▸ ABOUT THIS TASK:
Please write out exactly, and only, the lines from the first in the material below to the line containing "asGain := portNat", both included.

▸ DATASET EXCERPTS:
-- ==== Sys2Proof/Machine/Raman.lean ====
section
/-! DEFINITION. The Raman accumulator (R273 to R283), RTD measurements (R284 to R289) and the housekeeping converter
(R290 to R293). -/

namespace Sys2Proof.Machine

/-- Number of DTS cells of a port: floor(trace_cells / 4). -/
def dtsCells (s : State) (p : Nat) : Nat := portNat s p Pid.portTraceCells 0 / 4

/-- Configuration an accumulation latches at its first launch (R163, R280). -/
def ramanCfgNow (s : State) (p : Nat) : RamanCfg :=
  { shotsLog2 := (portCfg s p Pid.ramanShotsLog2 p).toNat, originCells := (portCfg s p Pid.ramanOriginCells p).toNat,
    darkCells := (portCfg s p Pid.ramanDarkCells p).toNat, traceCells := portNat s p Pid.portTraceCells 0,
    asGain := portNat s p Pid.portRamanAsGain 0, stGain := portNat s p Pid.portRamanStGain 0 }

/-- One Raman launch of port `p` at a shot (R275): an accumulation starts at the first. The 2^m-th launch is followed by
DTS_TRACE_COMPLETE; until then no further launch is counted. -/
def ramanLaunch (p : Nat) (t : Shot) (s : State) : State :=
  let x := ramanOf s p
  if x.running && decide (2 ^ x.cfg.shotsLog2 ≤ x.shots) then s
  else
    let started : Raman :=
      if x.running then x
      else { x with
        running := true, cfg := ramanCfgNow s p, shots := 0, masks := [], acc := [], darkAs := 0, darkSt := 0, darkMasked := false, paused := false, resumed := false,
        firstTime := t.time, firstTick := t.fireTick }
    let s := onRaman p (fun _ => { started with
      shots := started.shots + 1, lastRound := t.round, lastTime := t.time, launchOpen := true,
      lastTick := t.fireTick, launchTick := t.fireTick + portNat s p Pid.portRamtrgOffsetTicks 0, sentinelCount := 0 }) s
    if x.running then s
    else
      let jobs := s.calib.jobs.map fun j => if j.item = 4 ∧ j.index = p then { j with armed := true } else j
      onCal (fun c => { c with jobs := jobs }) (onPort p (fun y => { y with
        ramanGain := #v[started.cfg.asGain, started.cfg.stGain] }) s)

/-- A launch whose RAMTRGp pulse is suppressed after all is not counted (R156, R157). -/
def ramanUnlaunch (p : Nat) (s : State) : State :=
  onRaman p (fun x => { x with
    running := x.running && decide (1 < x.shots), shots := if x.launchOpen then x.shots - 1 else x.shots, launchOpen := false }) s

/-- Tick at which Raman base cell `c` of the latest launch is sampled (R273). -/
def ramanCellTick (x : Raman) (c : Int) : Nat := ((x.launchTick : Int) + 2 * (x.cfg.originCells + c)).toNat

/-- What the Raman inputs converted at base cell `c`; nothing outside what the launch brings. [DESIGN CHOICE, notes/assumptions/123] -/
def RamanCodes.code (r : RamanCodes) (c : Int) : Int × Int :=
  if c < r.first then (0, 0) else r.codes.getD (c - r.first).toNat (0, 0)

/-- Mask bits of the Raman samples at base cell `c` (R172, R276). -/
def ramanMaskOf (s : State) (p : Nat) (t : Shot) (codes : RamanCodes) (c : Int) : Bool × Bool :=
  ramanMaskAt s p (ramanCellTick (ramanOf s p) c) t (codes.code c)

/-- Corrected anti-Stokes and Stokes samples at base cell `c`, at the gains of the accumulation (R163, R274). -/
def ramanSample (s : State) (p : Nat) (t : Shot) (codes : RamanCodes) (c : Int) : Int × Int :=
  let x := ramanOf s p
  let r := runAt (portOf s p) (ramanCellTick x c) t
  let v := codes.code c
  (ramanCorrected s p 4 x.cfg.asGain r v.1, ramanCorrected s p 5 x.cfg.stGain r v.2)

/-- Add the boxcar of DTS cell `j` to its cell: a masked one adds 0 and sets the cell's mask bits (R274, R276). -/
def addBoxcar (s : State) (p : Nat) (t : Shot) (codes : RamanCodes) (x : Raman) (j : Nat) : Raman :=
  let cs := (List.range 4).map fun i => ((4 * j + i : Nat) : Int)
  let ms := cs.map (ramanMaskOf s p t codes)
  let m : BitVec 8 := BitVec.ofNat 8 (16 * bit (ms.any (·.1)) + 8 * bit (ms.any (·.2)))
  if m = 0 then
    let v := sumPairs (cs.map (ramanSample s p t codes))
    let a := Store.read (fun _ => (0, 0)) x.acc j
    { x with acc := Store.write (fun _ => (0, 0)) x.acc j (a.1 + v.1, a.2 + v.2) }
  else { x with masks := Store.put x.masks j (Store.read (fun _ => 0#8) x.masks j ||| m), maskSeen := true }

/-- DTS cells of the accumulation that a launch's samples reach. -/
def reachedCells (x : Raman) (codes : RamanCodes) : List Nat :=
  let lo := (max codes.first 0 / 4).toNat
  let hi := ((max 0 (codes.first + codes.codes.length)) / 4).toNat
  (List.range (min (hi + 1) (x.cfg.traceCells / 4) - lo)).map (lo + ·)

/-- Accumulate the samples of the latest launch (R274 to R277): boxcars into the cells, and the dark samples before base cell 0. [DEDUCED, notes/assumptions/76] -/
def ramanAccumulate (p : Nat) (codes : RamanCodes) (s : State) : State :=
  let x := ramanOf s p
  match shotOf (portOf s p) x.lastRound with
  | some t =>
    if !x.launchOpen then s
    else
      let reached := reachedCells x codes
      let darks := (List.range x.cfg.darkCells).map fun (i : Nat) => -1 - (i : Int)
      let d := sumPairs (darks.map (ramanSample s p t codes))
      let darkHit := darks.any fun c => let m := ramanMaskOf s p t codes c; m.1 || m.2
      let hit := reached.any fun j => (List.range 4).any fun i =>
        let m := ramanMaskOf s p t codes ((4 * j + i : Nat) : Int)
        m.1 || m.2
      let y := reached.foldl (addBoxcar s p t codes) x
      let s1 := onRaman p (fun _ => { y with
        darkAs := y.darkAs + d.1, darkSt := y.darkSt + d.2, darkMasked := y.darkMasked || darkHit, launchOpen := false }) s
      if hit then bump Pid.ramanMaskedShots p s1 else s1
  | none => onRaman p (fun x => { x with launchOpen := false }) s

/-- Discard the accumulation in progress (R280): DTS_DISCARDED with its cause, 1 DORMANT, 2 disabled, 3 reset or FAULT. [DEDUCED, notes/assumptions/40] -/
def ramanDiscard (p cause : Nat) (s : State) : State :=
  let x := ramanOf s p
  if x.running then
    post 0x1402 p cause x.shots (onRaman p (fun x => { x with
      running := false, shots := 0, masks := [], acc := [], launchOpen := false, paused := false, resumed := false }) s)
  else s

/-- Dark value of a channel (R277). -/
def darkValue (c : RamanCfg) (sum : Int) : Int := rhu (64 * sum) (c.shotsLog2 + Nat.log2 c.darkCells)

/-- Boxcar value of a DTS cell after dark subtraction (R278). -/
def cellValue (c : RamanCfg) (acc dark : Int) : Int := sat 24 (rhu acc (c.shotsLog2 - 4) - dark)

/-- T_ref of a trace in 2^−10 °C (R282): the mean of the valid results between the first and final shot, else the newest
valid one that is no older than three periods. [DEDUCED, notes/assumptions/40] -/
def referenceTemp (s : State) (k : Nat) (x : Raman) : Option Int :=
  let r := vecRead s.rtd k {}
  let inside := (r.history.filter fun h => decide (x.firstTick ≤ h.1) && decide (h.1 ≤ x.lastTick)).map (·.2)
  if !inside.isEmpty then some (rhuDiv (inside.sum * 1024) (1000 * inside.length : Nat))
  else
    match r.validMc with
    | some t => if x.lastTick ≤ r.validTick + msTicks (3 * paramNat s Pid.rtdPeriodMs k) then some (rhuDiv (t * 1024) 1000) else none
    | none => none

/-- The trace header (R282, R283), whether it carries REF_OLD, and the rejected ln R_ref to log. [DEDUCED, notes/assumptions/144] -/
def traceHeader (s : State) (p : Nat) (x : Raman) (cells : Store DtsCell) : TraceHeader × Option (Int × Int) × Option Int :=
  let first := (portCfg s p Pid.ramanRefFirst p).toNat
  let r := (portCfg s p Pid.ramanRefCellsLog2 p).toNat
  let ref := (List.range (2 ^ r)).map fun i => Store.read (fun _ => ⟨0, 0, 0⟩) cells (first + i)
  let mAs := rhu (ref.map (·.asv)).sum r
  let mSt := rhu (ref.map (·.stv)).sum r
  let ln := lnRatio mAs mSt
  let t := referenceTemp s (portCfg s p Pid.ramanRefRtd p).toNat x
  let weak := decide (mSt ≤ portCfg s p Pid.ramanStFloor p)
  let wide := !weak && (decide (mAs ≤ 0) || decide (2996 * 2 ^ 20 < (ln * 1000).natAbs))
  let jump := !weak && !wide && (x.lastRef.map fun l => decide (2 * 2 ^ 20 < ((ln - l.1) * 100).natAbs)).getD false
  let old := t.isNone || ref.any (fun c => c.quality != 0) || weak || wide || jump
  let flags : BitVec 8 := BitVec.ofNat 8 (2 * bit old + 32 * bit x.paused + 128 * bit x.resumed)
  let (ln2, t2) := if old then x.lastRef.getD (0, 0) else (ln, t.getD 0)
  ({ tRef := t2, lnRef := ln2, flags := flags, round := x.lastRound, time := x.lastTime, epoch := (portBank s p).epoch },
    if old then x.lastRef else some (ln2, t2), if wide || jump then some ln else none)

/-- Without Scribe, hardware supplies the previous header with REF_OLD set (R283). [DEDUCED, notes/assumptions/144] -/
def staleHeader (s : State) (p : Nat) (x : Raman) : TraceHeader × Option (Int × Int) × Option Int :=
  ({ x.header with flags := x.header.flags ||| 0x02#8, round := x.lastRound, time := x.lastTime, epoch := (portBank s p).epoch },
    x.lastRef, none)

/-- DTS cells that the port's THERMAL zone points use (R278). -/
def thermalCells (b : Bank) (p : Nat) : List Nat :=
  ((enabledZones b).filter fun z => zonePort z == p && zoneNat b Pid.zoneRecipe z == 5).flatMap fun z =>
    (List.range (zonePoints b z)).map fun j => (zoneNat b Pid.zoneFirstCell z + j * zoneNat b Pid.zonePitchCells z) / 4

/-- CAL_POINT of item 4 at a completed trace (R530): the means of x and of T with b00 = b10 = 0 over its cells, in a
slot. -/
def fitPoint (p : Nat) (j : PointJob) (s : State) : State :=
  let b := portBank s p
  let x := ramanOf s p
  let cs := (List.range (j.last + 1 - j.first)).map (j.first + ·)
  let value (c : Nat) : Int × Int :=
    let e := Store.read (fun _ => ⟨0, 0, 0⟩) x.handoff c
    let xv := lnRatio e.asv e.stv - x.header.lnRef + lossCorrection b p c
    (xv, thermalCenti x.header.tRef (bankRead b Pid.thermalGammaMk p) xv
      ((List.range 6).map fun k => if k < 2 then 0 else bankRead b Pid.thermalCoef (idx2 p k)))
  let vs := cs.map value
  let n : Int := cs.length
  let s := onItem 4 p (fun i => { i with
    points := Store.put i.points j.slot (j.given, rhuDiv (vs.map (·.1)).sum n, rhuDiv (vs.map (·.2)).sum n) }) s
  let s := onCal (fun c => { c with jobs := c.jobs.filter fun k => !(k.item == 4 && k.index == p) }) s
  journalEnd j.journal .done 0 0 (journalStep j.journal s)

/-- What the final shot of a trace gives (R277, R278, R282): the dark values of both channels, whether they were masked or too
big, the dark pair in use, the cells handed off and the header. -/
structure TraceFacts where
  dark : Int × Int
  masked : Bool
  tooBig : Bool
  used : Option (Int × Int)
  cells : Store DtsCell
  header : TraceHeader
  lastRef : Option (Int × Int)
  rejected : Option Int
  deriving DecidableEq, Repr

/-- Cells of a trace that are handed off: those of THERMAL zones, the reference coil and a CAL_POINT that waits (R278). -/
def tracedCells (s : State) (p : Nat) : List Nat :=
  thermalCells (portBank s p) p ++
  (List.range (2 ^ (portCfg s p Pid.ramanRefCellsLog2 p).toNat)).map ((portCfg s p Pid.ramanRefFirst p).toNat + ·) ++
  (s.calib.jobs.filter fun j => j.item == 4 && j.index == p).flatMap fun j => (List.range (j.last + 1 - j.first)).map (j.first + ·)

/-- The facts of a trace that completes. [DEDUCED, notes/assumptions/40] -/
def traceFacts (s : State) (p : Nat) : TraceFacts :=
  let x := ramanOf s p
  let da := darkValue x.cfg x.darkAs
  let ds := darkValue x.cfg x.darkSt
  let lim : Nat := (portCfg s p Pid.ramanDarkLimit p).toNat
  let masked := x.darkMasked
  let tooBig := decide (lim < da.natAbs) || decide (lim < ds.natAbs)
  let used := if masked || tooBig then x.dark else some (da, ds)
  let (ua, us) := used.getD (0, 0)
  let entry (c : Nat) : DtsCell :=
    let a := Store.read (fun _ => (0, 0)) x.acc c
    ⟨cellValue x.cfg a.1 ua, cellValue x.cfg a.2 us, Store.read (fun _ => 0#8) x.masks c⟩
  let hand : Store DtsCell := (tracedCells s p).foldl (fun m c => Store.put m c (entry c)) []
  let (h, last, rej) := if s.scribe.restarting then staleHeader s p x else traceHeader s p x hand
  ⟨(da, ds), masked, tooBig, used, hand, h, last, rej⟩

▸ EXERCISE OUTPUT:
-- ==== Sys2Proof/Machine/Raman.lean ====
section
/-! DEFINITION. The Raman accumulator (R273 to R283), RTD measurements (R284 to R289) and the housekeeping converter
(R290 to R293). -/

namespace Sys2Proof.Machine

/-- Number of DTS cells of a port: floor(trace_cells / 4). -/
def dtsCells (s : State) (p : Nat) : Nat := portNat s p Pid.portTraceCells 0 / 4

/-- Configuration an accumulation latches at its first launch (R163, R280). -/
def ramanCfgNow (s : State) (p : Nat) : RamanCfg :=
  { shotsLog2 := (portCfg s p Pid.ramanShotsLog2 p).toNat, originCells := (portCfg s p Pid.ramanOriginCells p).toNat,
    darkCells := (portCfg s p Pid.ramanDarkCells p).toNat, traceCells := portNat s p Pid.portTraceCells 0,
    asGain := portNat s p Pid.portRamanAsGain 0, stGain := portNat s p Pid.portRamanStGain 0 }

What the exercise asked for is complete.